When an application server is running, there may be times when all work processes are busy. The situation may arise where a work process needs a further work process in order to process its request. In particular when using RFC, dialog work processes reserve further dialog work processes. Deadlocks may occur when RFC cascades are used to parallelize the workload on an application server.
To resolve any deadlocks, the two-level concept of standby work processes and dynamic work processes has been implemented.
Standby work processes:
The type of standby work processes is always dialog (DIA). When the application server is started, the number of standby work processes is calculated from profile parameter rdisp/wp_no_restricted and then they are started. No further standby work procecesses can be created while the application server is running. They are kept free in normal operation and not used until the application server identifies a bottleneck and needs additional work processes to resolve it. In the process overview (transaction SM50) standby dialog work processes are indicated by status Standby. The profile parameter is set to 0 in the default setting, which means there are no reserved work processes.
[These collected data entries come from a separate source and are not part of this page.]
-- ==== Sys2Proof/Laws/Buffer.lean ====
section
/-! SUPPORT. The buffer as memory: a read after a write, the canonical form, and what the byte and
word views read. -/

namespace Sys2Proof.Machine

@[simp] theorem read_write_same (m : Mem) (a : Nat) (b : Bool) :
    Mem.read? (Mem.write m a b) a = some b := by
  induction m with
  | nil => simp [Mem.write, Mem.read?]
  | cons e m ih =>
    obtain ⟨k, v⟩ := e
    by_cases h1 : a < k
    · simp [Mem.write, Mem.read?, h1]
    · by_cases h2 : a = k
      · simp [Mem.write, Mem.read?, h2]
      · simp [Mem.write, Mem.read?, h1, h2, Ne.symm h2, ih]

theorem read_write_other (m : Mem) {a c : Nat} (b : Bool) (h : c ≠ a) :
    Mem.read? (Mem.write m a b) c = Mem.read? m c := by
  induction m with
  | nil => simp [Mem.write, Mem.read?, h.symm]
  | cons e m ih =>
    obtain ⟨k, v⟩ := e
    by_cases h1 : a < k
    · simp [Mem.write, Mem.read?, h1, h.symm]
    · by_cases h2 : a = k
      · subst h2
        simp [Mem.write, Mem.read?, h.symm]
      · by_cases h3 : k = c
        · subst h3
          simp [Mem.write, Mem.read?, h1, h2]
        · simp [Mem.write, Mem.read?, h1, h2, h3, ih]

/-- A read after a write, in one equation. -/
theorem read_write (m : Mem) (a c : Nat) (b : Bool) :
    Mem.read? (Mem.write m a b) c = if c = a then some b else Mem.read? m c := by
  split
  · next h => rw [h, read_write_same]
  · next h => exact read_write_other m b h

theorem wfFrom_write (m : Mem) (lo a : Nat) (b : Bool) (hlo : lo ≤ a) (ha : a < 32)
    (h : Mem.wfFrom lo m = true) : Mem.wfFrom lo (Mem.write m a b) = true := by
  induction m generalizing lo with
  | nil => simp [Mem.write, Mem.wfFrom, hlo, ha]
  | cons e m ih =>
    obtain ⟨k, v⟩ := e
    simp only [Mem.wfFrom, Bool.and_eq_true, decide_eq_true_eq] at h
    obtain ⟨⟨hk, hk32⟩, hm⟩ := h
    by_cases h1 : a < k
    · simp [Mem.write, Mem.wfFrom, h1, hlo, ha, hk32, hm, Nat.succ_le_of_lt h1]
    · by_cases h2 : a = k
      · subst h2
        simp [Mem.write, Mem.wfFrom, hk, hk32, hm]
      · simp [Mem.write, Mem.wfFrom, h1, h2, hk, hk32, ih (k + 1) (by omega) hm]

/-- BufWrite keeps the canonical form (20_memory.md R36). -/
theorem wf_write (m : Mem) (i : SlotIdx) (b : Bool) (h : Mem.wf m = true) :
    Mem.wf (Mem.write m i.val b) = true :=
  wfFrom_write m 0 i.val b (Nat.zero_le _) i.isLt h

theorem slot_bufWrite (i : SlotIdx) (b : Bool) (s : State) (a : Nat) :
    slot (bufWrite i b s) a = if a = i.val then b else slot s a := by
  simp only [slot, bufWrite, read_write]
  split <;> rfl

/-- A written slot reads as its bit, whatever the power-up. -/
theorem slot_of_read {s : State} {a : Nat} {b : Bool} (h : Mem.read? s.frameBuffer a = some b) :
    slot s a = b := by simp [slot, h]

theorem bitsToNat_lt (bs : List Bool) : bitsToNat bs < 2 ^ bs.length := by
  induction bs with
  | nil => simp [bitsToNat]
  | cons b bs ih =>
    have : b.toNat ≤ 1 := Bool.toNat_le b
    simp only [bitsToNat, List.length_cons, Nat.pow_succ]
    omega

/-- Bit i of the number is entry i of the list (20_memory.md R35). -/
theorem testBit_bitsToNat (bs : List Bool) (i : Nat) :
    (bitsToNat bs).testBit i = bs.getD i false := by
  induction bs generalizing i with
  | nil => simp [bitsToNat]
  | cons b bs ih =>
    cases i with
    | zero => cases b <;> simp [bitsToNat, Nat.testBit_zero]
    | succ i =>
      have hdiv : (b.toNat + 2 * bitsToNat bs) / 2 = bitsToNat bs := by
        have : b.toNat ≤ 1 := Bool.toNat_le b
        omega
      simp [bitsToNat, Nat.testBit_succ, hdiv, ih]

@[simp] theorem length_slots (s : State) (lo n : Nat) : (slots s lo n).length = n := by
  simp [slots]

theorem getD_slots (s : State) (lo n i : Nat) (h : i < n) :
    (slots s lo n).getD i false = slot s (lo + i) := by
  simp [slots, List.getD_eq_getElem?_getD, h]

/-- Bit i of a byte is slot 8k + i (20_memory.md R39). -/
theorem getLsbD_byteAt (s : State) (k i : Nat) (h : i < 8) :
    (byteAt s k).getLsbD i = slot s (8 * k + i) := by
  simp only [byteAt, BitVec.getLsbD_ofNat, h, decide_true, Bool.true_and, testBit_bitsToNat]
  exact getD_slots s (8 * k) 8 i h

/-- Bit i of FrameWord is slot i (20_memory.md R38). -/
theorem getLsbD_frameWord (s : State) (i : Nat) (h : i < 32) :
    (frameWord s).getLsbD i = slot s i := by
  simp only [frameWord, BitVec.getLsbD_ofNat, h, decide_true, Bool.true_and, testBit_bitsToNat]
  simpa using getD_slots s 0 32 i h

theorem writtenBelow_mono {m n : Nat} {s : State} (hmn : m ≤ n) (h : writtenBelow n s) :
    writtenBelow m s :=
  fun i hi => h i (by omega)

/-- Where every slot has been written, no slot depends on the power-up. -/
theorem slot_of_written {s : State} {n a : Nat} (h : writtenBelow n s) (ha : a < n) (p : Nat) :
    slot { s with powerUp := p } a = slot s a := by
  obtain ⟨b, hb⟩ := Option.isSome_iff_exists.mp (h a ha)
  simp [slot, hb]

theorem writtenBelow_bufWrite (s : State) (i : SlotIdx) (b : Bool)
    (h : writtenBelow i.val s) : writtenBelow (i.val + 1) (bufWrite i b s) := by
  intro a ha
  by_cases hai : a = i.val
  · simp [bufWrite, hai]
  · simpa [bufWrite, read_write, hai] using h a (by omega)

end Sys2Proof.Machine
end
Work processes started dynamically:
Dynamic work processes can have types dialog (DIA) or update (UPD, UPD2). If all work processes have status On Hold, the application server starts a process of this type dynamically. After the bottleneck has been resolved, the dynamic process is stopped again by the application server. The application server can resolve bottlenecks independently by starting dynamic work processes.
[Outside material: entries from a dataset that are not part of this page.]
-- ==== Sys2Proof/Laws/Ops.lean ====
section
/-! SUPPORT. One lemma per shared operation: everything it can do. -/

namespace Sys2Proof.Machine

theorem inw_iff {e : Nat} {w : Window} : inw e w = true ↔ w.min ≤ e ∧ e ≤ w.max := by
  simp [inw]

theorem atCeiling_iff {s : State} : atCeiling s = true ↔ s.cfg.tickCeiling ≤ s.tickCount := by
  simp [atCeiling]

/-- A TICK does nothing in Idle, times out at the ceiling, else counts (40_tick_source.md R75). -/
theorem tickRun_cases (s : State) :
    (s.decodeState = .named .idle ∧ tickRun s = s) ∨
      (s.decodeState ≠ .named .idle ∧ s.cfg.tickCeiling ≤ s.tickCount ∧
        tickRun s = abort .timeout s) ∨
      (s.decodeState ≠ .named .idle ∧ s.tickCount < s.cfg.tickCeiling ∧
        tickRun s = { s with tickCount := s.tickCount + 1 }) := by
  by_cases hi : s.decodeState = .named .idle
  · exact .inl ⟨hi, by simp [tickRun, hi]⟩
  · by_cases hc : s.cfg.tickCeiling ≤ s.tickCount
    · exact .inr (.inl ⟨hi, hc, by simp [tickRun, hi, atCeiling_iff.mpr hc]⟩)
    · exact .inr (.inr ⟨hi, by omega, by simp [tickRun, hi, atCeiling, hc]⟩)

/-- The end of an interval: nothing outside its state, else advance or abort (41_frame_fsm.md R85 to
R87). -/
theorem closeInterval_cases (here : DecodeState) (w : Window) (there : DecodeState) (s : State) :
    (¬(s.edgeArmed = true ∧ s.decodeState = .named here) ∧ closeInterval here w there s = s) ∨
      (s.edgeArmed = true ∧ s.decodeState = .named here ∧ inw s.tickCount w = true ∧
        closeInterval here w there s = goTo there (clearTick s)) ∨
      (s.edgeArmed = true ∧ s.decodeState = .named here ∧ inw s.tickCount w = false ∧
        closeInterval here w there s = abort .violation s) := by
  by_cases hg : s.edgeArmed = true ∧ s.decodeState = .named here
  · cases hw : inw s.tickCount w
    · exact .inr (.inr ⟨hg.1, hg.2, rfl, by simp [closeInterval, hg, hw, abort, clearTick]⟩)
    · exact .inr (.inl ⟨hg.1, hg.2, rfl, by simp [closeInterval, hg, hw]⟩)
  · exact .inl ⟨hg, by simp only [closeInterval, if_neg hg]⟩

/-- The class of a bit space, by the two window tests (41_frame_fsm.md R89). -/
theorem classifySpace_cases (c : Cfg) (e : Nat) :
    (classifySpace c e = .bit false ∧ inw e c.s0 = true) ∨
      (classifySpace c e = .bit true ∧ inw e c.s0 = false ∧ inw e c.s1 = true) ∨
      (classifySpace c e = .violation ∧ inw e c.s0 = false ∧ inw e c.s1 = false) := by
  cases h0 : inw e c.s0 <;> cases h1 : inw e c.s1 <;> simp [classifySpace, h0, h1]

/-- The end of a bit space: nothing outside its state, else abort, complete or go on
(41_frame_fsm.md R88). -/
theorem closeBitSpace_cases (s : State) :
    (¬(s.edgeArmed = true ∧ s.decodeState = .named .awaitingBitSpace) ∧ closeBitSpace s = s) ∨
      (s.edgeArmed = true ∧ s.decodeState = .named .awaitingBitSpace ∧
        classifySpace s.cfg s.tickCount = .violation ∧ closeBitSpace s = abort .violation s) ∨
      (s.edgeArmed = true ∧ s.decodeState = .named .awaitingBitSpace ∧ s.bitIndex = 31 ∧
        ∃ b, classifySpace s.cfg s.tickCount = .bit b ∧
          closeBitSpace s = complete (bufWrite s.bitIndex b s)) ∨
      (s.edgeArmed = true ∧ s.decodeState = .named .awaitingBitSpace ∧ s.bitIndex ≠ 31 ∧
        ∃ b, classifySpace s.cfg s.tickCount = .bit b ∧
          closeBitSpace s = goTo .awaitingBitMark
            { bufWrite s.bitIndex b (clearTick s) with bitIndex := s.bitIndex + 1 }) := by
  by_cases hg : s.edgeArmed = true ∧ s.decodeState = .named .awaitingBitSpace
  · right
    cases hc : classifySpace s.cfg s.tickCount with
    | violation =>
      exact .inl ⟨hg.1, hg.2, rfl, by simp only [closeBitSpace, if_pos hg, hc]; rfl⟩
    | bit b =>
      by_cases h31 : s.bitIndex = 31
      · refine .inr (.inl ⟨hg.1, hg.2, h31, b, rfl, ?_⟩)
        simp only [closeBitSpace, if_pos hg, hc, storeBit, clearTick_bitIndex]
        exact (if_pos h31).trans rfl
      · refine .inr (.inr ⟨hg.1, hg.2, h31, b, rfl, ?_⟩)
        simp only [closeBitSpace, if_pos hg, hc, storeBit, clearTick_bitIndex]
        exact if_neg h31
  · exact .inl ⟨hg, by simp only [closeBitSpace, if_neg hg]⟩

/-- The start of a capture (41_frame_fsm.md R84). -/
theorem startCapture_cases (s : State) :
    (¬(s.edgeArmed = true ∧ s.decodeState = .named .idle) ∧ startCapture s = s) ∨
      (s.edgeArmed = true ∧ s.decodeState = .named .idle ∧
        startCapture s =
          { s with tickCount := 0, bitIndex := 0, decodeState := .named .awaitingStartLow }) := by
  by_cases hg : s.edgeArmed = true ∧ s.decodeState = .named .idle
  · exact .inr ⟨hg.1, hg.2, by simp only [startCapture, if_pos hg]⟩
  · exact .inl ⟨hg, by simp only [startCapture, if_neg hg]⟩

/-- Consuming a frame (42_frame_decoder.md R103). -/
theorem consumeFrame_cases (s : State) :
    (s.frameReady = false ∧ consumeFrame s = s) ∨
      (s.frameReady = true ∧ consumeFrame s =
        { s with frameReady := false, edgeArmed := true, response := some (bufferResult s) }) := by
  cases h : s.frameReady <;> simp [consumeFrame, h]

/-- Answering with nothing ready (42_frame_decoder.md R99). -/
theorem answerEmpty_cases (s : State) :
    (s.frameReady = true ∧ answerEmpty s = s) ∨
      (s.frameReady = false ∧ answerEmpty s = { s with response := some .noData }) := by
  cases h : s.frameReady <;> simp [answerEmpty, h]

/-- In a well-formed configuration the two bit-space windows share no count (00_scope.md R8(b)). -/
theorem spaces_disjoint {c : Cfg} (hc : c.wf = true) {e : Nat} (h0 : inw e c.s0 = true) :
    inw e c.s1 = false := by
  simp only [Cfg.wf, Cfg.spacesDisjoint, Bool.and_eq_true, decide_eq_true_eq] at hc
  rw [inw_iff] at h0
  cases h1 : inw e c.s1
  · rfl
  · rw [inw_iff] at h1; omega

/-- In a well-formed configuration a count inside any window is below the ceiling (00_scope.md
R8(c)). -/
theorem inw_le_ceiling {c : Cfg} (hc : c.wf = true) {e : Nat}
    (h : inw e c.sm = true ∨ inw e c.sg = true ∨ inw e c.bm = true ∨ inw e c.s0 = true ∨
      inw e c.s1 = true) : e ≤ c.tickCeiling := by
  simp only [Cfg.wf, Cfg.ceilingCovers, Bool.and_eq_true, decide_eq_true_eq] at hc
  simp only [inw_iff] at h
  omega

end Sys2Proof.Machine
end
When an application server is started, as many work processes as the sum of the following profile parameters are started:
When the application server is started, the value of profile parameter rdisp/wp_max_no is set automatically to the sum of the configured work processes plus five dynamic work processes (provided that this it not covered by standby work processes). This setting is appropriate if deadlocks are only expected in exceptional cases. If there are many applications transmitting a large number of RFCs, we recommend you configure additional dynamic work processes. If you want to configure more than five dynamic work processes, the value of parameter rdisp/wp_max_no must be increased accordingly. If you configure the profile parameter value manually, you must ensure you set a value equal to or greater than the sum of configured work processes plus at least five work processes that are started dynamically.
With profile parameter rdisp/max_dynamic_wp_alive_time you can define the lifetime of a dynamic work process. The lifetime refers to the length of time a work process remains active after it has processed a request.
Example 1:
The parameters are set as follows:
Maximal number of work processes = rdisp/wp_max_no = 30
Maximal number of dialog work processes = rdisp/wp_no_dia = 16
Maximal number of batch work processes = rdisp/wp_no_btc = 3
Maximal number of update work processes = rdisp/wp_no_vb = 1
The difference between the maximum number of work processes in the application server = 30, and the sum of configured work processes = 20 (16 + 3 + 1) is
the number of configured dynamic work processes = 10.
2. Example:
The parameters are set as follows:
Maximum number of work processes = rdisp/wp_max_no is set to the default value. This is the sum of all configured work processes + 5.
Number of dialog work processes = rdisp/wp_no_dia = 16
Maximal number of batch work processes = rdisp/wp_no_btc = 3
Maximal number of update work processes = rdisp/wp_no_vb = 1
Sum of all configured work processes = 20 (16 + 3 + 1),
Five dynamic work processes are also added. The maximum number of work processes is 25.